2
$\begingroup$

Let $p$ be a polynomial. Show that $p\colon\Bbb R \to \Bbb R$ is Lipschitz iff the degree of $p$ is less than $2$.

  • 0
    I have started with p(X)= asub1+asub2*x,a$n$d tried to apply the defination of Lipscetz on it, but stuck with the step what to say about asub2 absolute (u-v)? could I take the constant 'a'sub 2 as lipschetz constant, or Ihave to apply some conditions on it?2012-10-16

2 Answers 2

2

We can use the following facts:

  • A $C^1$ function on $\Bbb R$ is Lipschitz continuous if and only if its derivative is bounded.
  • A polynomial is bounded if and only if it's a constant one (hence of degree $0$ or $-\infty$).
  • The derivative of a polynomial of degree $d\geq 1$ is of degree $d-1$.
  • 1
    Now I learned something! I used to think of $C^1$ as continuously differentiable = differentiable. Certainly this is false and we have diff'able $\neq$ cont. diff'able! : )2012-10-16
1

One direction: let $p$ have degree less than $2$. Then $p(x) = ax + b$ for some $a,b \in \mathbb R$. Then $\dot{p}(x) = a$ that is, the first derivative is bounded. Hence $p$ is Lipschitz continuous.
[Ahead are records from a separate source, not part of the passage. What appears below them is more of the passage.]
/-- The step-time line of a slot for the regime shape, in the form and mode that it runs (R244). -/
def stepLine (s : State) (n : Nat) : StepTimes :=
  let v := getSlot s n
  let g := s.serving.regime
  let hit := fun (l : StepTimes) => l.rowsT == g.rowsT && l.pagesT == g.pagesT && l.missT == g.missT &&
    l.streaming == v.streaming && l.reference == v.reference && l.covers == coveredUnits v
  match (v.body.bind (fun b => b.times.find? hit)) with
  | some l => l
  | none =>
    { Config.stepTimes ((v.head.map (·.root)).getD 0) g.rowsT g.pagesT g.missT v.streaming v.reference (coveredUnits v) with
      missT := g.missT }

/-- The priced time w of each layer: its worst routing, and MISS_T cold misses. -/
def layerTimes (l : StepTimes) : List Nat := l.layers.map (· + l.missT * l.tMiss)

/-- S, the Timed issue spacing: the largest w. -/
def spacingOf (l : StepTimes) : Nat := (layerTimes l).foldl max 0

/-- T_dec: the head, every layer, and the tail. -/
def decodeTime (l : StepTimes) : Nat := l.head + (layerTimes l).sum + l.tail

/-- A time of a line, exactly, in ns. -/
def lineTime (l : StepTimes) (x : Nat) : Frac := { num := x, den := max 1 l.den }

/-- U of R246 for a number of parked pages: 20 µs and 2 MiB a page at the rate of the link. -/
def priceU (s : State) (pages : Nat) : Frac :=
  if pages = 0 then fint 0
  else
    let b := linkRate s
    fadd (fint 20000) { num := pages * 2097152 * b.den, den := max 1 b.num }

/-- A of R246 for an adapter of some bytes at 625 GB/s. -/
def priceA (bytes : Nat) : Frac := fadd (fint 20000) { num := bytes, den := 625 }

/-- TTFT of R246 in µs, rounded up once (R248). `c` is C in ns, exactly. -/
def priceTtft (s : State) (slot pages : Nat) (a : Frac) (ledger m : Nat) (c : Frac) : Nat :=
  let l := stepLine s slot
  let q := if s.serving.steps.any (fun st => decide (st.kind = .prefill)) then lineTime l l.tPre else fint 0
  let n := (ledger + m + 16383) / 16384
  let first := fmax (priceU s pages) (fmax a q)
  let sum := fadd (fadd (fadd first (fmulN n (lineTime l l.tPre))) (fint 20000)) (fadd (lineTime l (spacingOf l)) (lineTime l (decodeTime l)))
  fceil 1000 (fadd (fadd (rho sum) c) (fint 2000000))

/-- ITB of R247 in µs, rounded up once. -/
def priceItb (s : State) (slot d c : Nat) : Nat :=
  let l := stepLine s slot
  fceil 1000 (fadd (rho (fadd (fadd (lineTime l (decodeTime l)) (lineTime l (spacingOf l))) (fmulN d (lineTime l l.tDraft)))) (fint c))

/-- The position limit of R245: ROWS_T × ⌊T_dec / S⌋. -/
def positionLimit (s : State) (slot : Nat) : Nat :=
  let l := stepLine s slot
  s.serving.regime.rowsT * (decodeTime l / max 1 (spacingOf l))

/-! ## What is in flight -/

/-- Unfinished turns that admission accepted, as (session id, session, turn). -/
def liveTurns (s : State) : List (Nat × Session × Turn) :=
  s.serving.sessions.filterMap (fun kv => kv.2.turn.bind (fun t =>
    if admitted t && t.ending.isNone then some (kv.1, kv.2, t) else none))

/-- Token positions of a row of the turn in a step: its D, or 1 (R243). -/
def rowPositions (t : Turn) : Nat := max 1 t.ops.d

/-- Timed sequences of a partition, positions of all Timed rows (R245), the prefill ledger (R246). -/
def timedInPartition (s : State) (p : Nat) : Nat :=
  ((liveTurns s).filter (fun x => x.2.2.timed && x.2.1.partition == p)).length
def timedPositions (s : State) : Nat :=
  (((liveTurns s).filter (fun x => x.2.2.timed)).map (fun x => rowPositions x.2.2)).sum
def prefillLedger (s : State) : Nat := ((liveTurns s).map (fun x => x.2.2.ledger)).sum

/-- Non-Timed sequences in flight, and the sum of TIMED_SEQUENCES (R227, R245). -/
def otherSequences (s : State) : Nat := ((liveTurns s).filter (fun x => !x.2.2.timed)).length
def timedReserve (s : State) : Nat :=
  ((List.range 16).map (fun p => (getPartition s p).timedSequences)).sum

/-- Pages reserved by accepted turns and not yet used (R249). -/
def reservedPages (s : State) : Nat := ((liveTurns s).map (fun x => x.2.2.reserved)).sum

/-! ## Where a turn binds (R215, R217) -/

/-- The session is held under DRAIN on its old slot. -/
def heldByDrain (s : State) (v : Session) : Bool :=
  let p := getPartition s v.partition
  let o := getSlot s v.slot
  p.drain && p.drainUntil.isSome && decide (o.state = .draining) && decide (o.epoch = v.epoch) && decide (v.epoch ≠ 0)

/-- The slot that a turn of the session binds to. -/
def bindSlot (s : State) (v : Session) : Option Nat := if heldByDrain s v then some v.slot else activeSlot s

/-- The adapter epoch that the turn carries, and the version it names. -/
def bindAdapter (s : State) (v : Session) : Nat :=
  let t := getTenant s v.tenant
  if (getPartition s v.partition).drain && t.adapterDrain.isSome then v.adapterEpoch else t.adapterEpoch

def versionAt (t : Tenant) (epoch : Nat) : Option AdapterVer :=
  if t.current.isNone then none else t.versions.find? (fun w => w.epochs.contains epoch)

/-- The session's KV pages must be written anew on the slot the turn binds to (R215, R217). -/
def mustMigrate (s : State) (v : Session) (slot : Nat) : Bool :=
  v.positions != 0 &&
    (decide ((getSlot s slot).epoch ≠ v.epoch) || decide (v.slot ≠ slot) || decide (bindAdapter s v ≠ v.adapterEpoch))

/-! ## Prefixes (R240) -/

/-- The entry that a handle resolves to, within its tenant. -/
def findPfx (s : State) (tenant handle : Nat) : Option Nat :=
  (s.serving.prefixes.find? (fun kv => kv.2.tenant == tenant && kv.2.handle == handle &&
    (decide (kv.2.state = .prefilling) || decide (kv.2.state = .ready)))).map (·.1)

/-- The prefix entry that a request names. -/
def prefixOf (s : State) (o : ReqOps) : Option Pfx :=
  if o.usePrefix then (findPfx s o.tenant o.handle).map (getPfx s) else none

/-- The prefix that a session reads, or the one that its request names. -/
def readPrefix (s : State) (o : ReqOps) : Option Pfx :=
  match (getSession s o.session).pfx with
  | some x => some (getPfx s x)
  | none => prefixOf s o

/-- P of R174 as a slot's Folio sets it, where it enables page-selected attention. -/
def folioP (s : State) (slot : Nat) : Option Nat :=
  match (getSlot s slot).head, (getSlot s slot).body with
  | some hd, some b => if hd.flags / 4 % 2 = 1 then some b.pagesP else none
  | _, _ => none

/-- P for a turn, whose request may lower it. -/
def selectP (s : State) (slot : Nat) (o : ReqOps) : Option Nat :=
  (folioP s slot).map (fun p => if o.pagesP = 0 then p else o.pagesP)

/-- The first positions of a page are copied into another (R160). -/
def copyPositions (s : State) (from_ to_ n : Nat) : State :=
  moveUnits s (pageSite from_) (from_ / 32 * granuleUnits) (pageSite to_) (to_ / 32 * granuleUnits) (n * positionUnits)

/-- The session reads a READY prefix: the PINNED pages stand before its own, and a part page is copied (R160). -/
def attachPrefix (s : State) (id x : Nat) : State :=
  let p := getPfx s x
  let s := modSession s id (fun v => { v with positions := p.length })
  let s := setHistory s id (p.tokens ++ (getSession s id).history)
  if p.length % 128 = 0 then s
  else
    let l := p.length / 128
    let s := giveSessionPage s id l
    let s := match p.pages[l]?, (getSession s id).pages.find? (fun q => q.1 == l) with
      | some from_, some to_ => copyPositions s from_ to_.2 (p.length % 128)
      | _, _ => s
    commitPages s id p.length

/-- Turns that wait for a prefix attach to it once it is READY. -/
def attachWaiting (s : State) (x : Nat) : State :=
  (sessionIds s (fun v => decide (v.pfx = some x) && v.positions == 0 && v.turn.isSome)).foldl
    (fun s id => attachPrefix s id x) s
Here we have used the following theorem:


A continuous and everywhere differentiable function $f: \mathbb R \to \mathbb R$ is Lipschitz continuous if and only if its first derivative is bounded, that is, there is $K \in \mathbb R$ such that $|f'(x)| \leq K$ for all $x$ in $\mathbb R$.

Proof:

$\Longrightarrow$: Let $f$ be Lipschitz, that is, there is $K \in \mathbb R$ such that $\frac{|f(x) - f(y)|}{|x-y|} \leq K$ for all $x$ in $\mathbb R$. Then in particular, $\lim_{\delta \to 0} \frac{|f(x) - f(x + \delta)|}{|\delta|} = |f'(x)| \leq K$ for all $x$.

$\Longleftarrow$: Let $|f'(x)| \leq K$ for all $x$. By the mean value theorem we know that for any $x,y \in \mathbb R$ we have that there exists $x_0$ such that $ \frac{f(y) - f(x)}{y - x} = f'(x_0)$. Hence we have that for all $x,y \in \mathbb R$: $ \frac{|f(y) - f(x)|}{|y - x|} = |f'(x_0)| \leq K$ that is, $f$ is Lipschitz. $\Box$


Now try the other direction.

  • 0
    No problem! : )2012-10-16